Taurus PT 92 AF Para _9mm_
Glock 30 SF _.45 ACP_
Charter Arms Revolver _.38 special_
Sig Mosquito _.22 LR_
Remington 870 Express _12GA_
Remington 870 Express Super Mag _12GA_
Traditions Pursuit LT (no scope) _50 Cal_
Henry Lever Action Repeater _.22 LR_
Windham Weaponry WW-15 _.223/5.56x45mm_

*I'm looking at buying one of these weapon/items:*

Ruger American Rifle (.308) $350 + Scope $3-500 = $850ish 
I feel I need a good rifle for hunting anyways and would be excellent for long range engagement in SHFT.

Ruger LCP or Bersa Thunder (380) $375ish 
I recently started bicycling to stay in shape. I would like a pocket carry for my workout shorts (or bike bag), the 30 SF is great but a little weighted!

Trijicon ACOG for the WW-15 $1500ish
High quality and durability, will hold up well in SHTF and may prove invaluable on my rifle as I work my way out of the urban web that is this wrenched city.

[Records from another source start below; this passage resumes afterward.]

-- ==== Sys2Proof/Laws/Config.lean ====
section
/-! SUPPORT. The reference parameters are well-formed whatever their open fields are (00_scope.md R6, R7), and what
well-formed parameters give. -/

namespace Sys2Proof

theorem ref_wfSizes : Cfg.ref.WfSizes := by
  refine ⟨?_, ?_, ?_, ?_, ?_, ?_, ?_, ?_, ?_, ?_, ?_, ?_, ?_, ?_, ?_, ?_, ?_⟩
  case refine_16 => exact Nat.le_add_left _ _
  all_goals decide

theorem ref_wfCodes : Cfg.ref.WfCodes := by decide

theorem ref_wfPinned : Cfg.ref.WfPinned := by decide

/-- `CfgRef` is well-formed (00_scope.md R7, 30_encoding.md R103, R104). -/
theorem ref_wf : Cfg.ref.Wf := ⟨ref_wfSizes, ref_wfCodes, ref_wfPinned⟩

/-- The TAP instruction register is eight bits long in both families (log 13). -/
theorem irLen_eq {c : Cfg} (h : c.Wf) (f : Family) : (c.fam f).irLen = 8 := by
  have h1 : c.famA.irLen = 8 := h.2.2.2.2.1
  have h2 : c.famA.irLen = c.famB.irLen := h.1.2.2.2.2.2.2.2.2.2.2.2.2.2.2.2.2
  cases f
  · exact h1
  · exact h1
  · exact h2 ▸ h1

/-- The unlock sequence has its length in both families (R258; log 13). -/
theorem unlock_length {c : Cfg} (h : c.Wf) (f : Family) : (c.fam f).unlock.length = c.unlockLen := by
  have h1 := h.2.2.2.2.2.1
  have h2 := h.2.2.2.2.2.2.1
  cases f
  · exact h1
  · exact h1
  · exact h2

/-- A status register is whole bytes wide in both families (R7). -/
theorem statusBits_dvd {c : Cfg} (h : c.Wf) (f : Family) : 8 ∣ (c.fam f).statusBits := by
  have h1 := h.1.2.2.2.2.2.2.2.2.2.2.1
  have h2 := h.1.2.2.2.2.2.2.2.2.2.2.2.1
  cases f
  · exact h1
  · exact h1
  · exact h2

/-- Looking an entry up by a key that tells the entries apart finds it. -/
theorem find_of_nodup {α : Type} {g : α → Byte} {l : List α} {x : α} (h : (l.map g).Nodup) (hx : x ∈ l) :
    (l.find? fun y => g y == g x) = some x := by
  induction l with
  | nil => cases hx
  | cons y ys ih =>
    rw [List.map_cons, List.nodup_cons] at h
    rcases List.mem_cons.mp hx with rfl | hx
    · simp
    · have : g y ≠ g x := fun e => h.1 (e ▸ List.mem_map_of_mem hx)
      rw [List.find?_cons_of_neg (by simpa using this)]
      exact ih h.2 hx

/-- The opcode of a name is decoded as that name when the opcodes are distinct (30_encoding.md R103). -/
theorem flashNameOf_get {c : Cfg} (h : c.WfCodes) (n : FlashName) : flashNameOf c (c.flashOps.get n) = some n :=
  find_of_nodup h.1 (by cases n <;> decide)

end Sys2Proof
end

*I am leaning towards the Ruger American Rifle right now but I like the idea of a carry weapon when I'm exercising (I guess now that I CC everywhere I feel naked w/o it). just was wondering if anyone had any opinions.*
1. How many different calibers/gauges of ammo are to much? 
2. Do I really need a high speed quality scope for my AR to get out of this very urban environment when SHTF?

Thank you for whoever provides input!

- J


----------



## Arizona Infidel (Oct 5, 2013)

As to #2, no.


----------



## sparkyprep (Jul 5, 2013)

With the NSA watching, its awful naïve to list all your weapons online. Be careful and hide what you have.


----------



## Infidel (Dec 22, 2012)

sparkyprep said:


> With the NSA watching, its awful naïve to list all your weapons online. Be careful and hide what you have.


Believe me the federal government already knows, maybe they don't know exactly what's in your safe but they know you have firearms. That right there is all the information they need, the certainly don't need a detailed list of your safe contents.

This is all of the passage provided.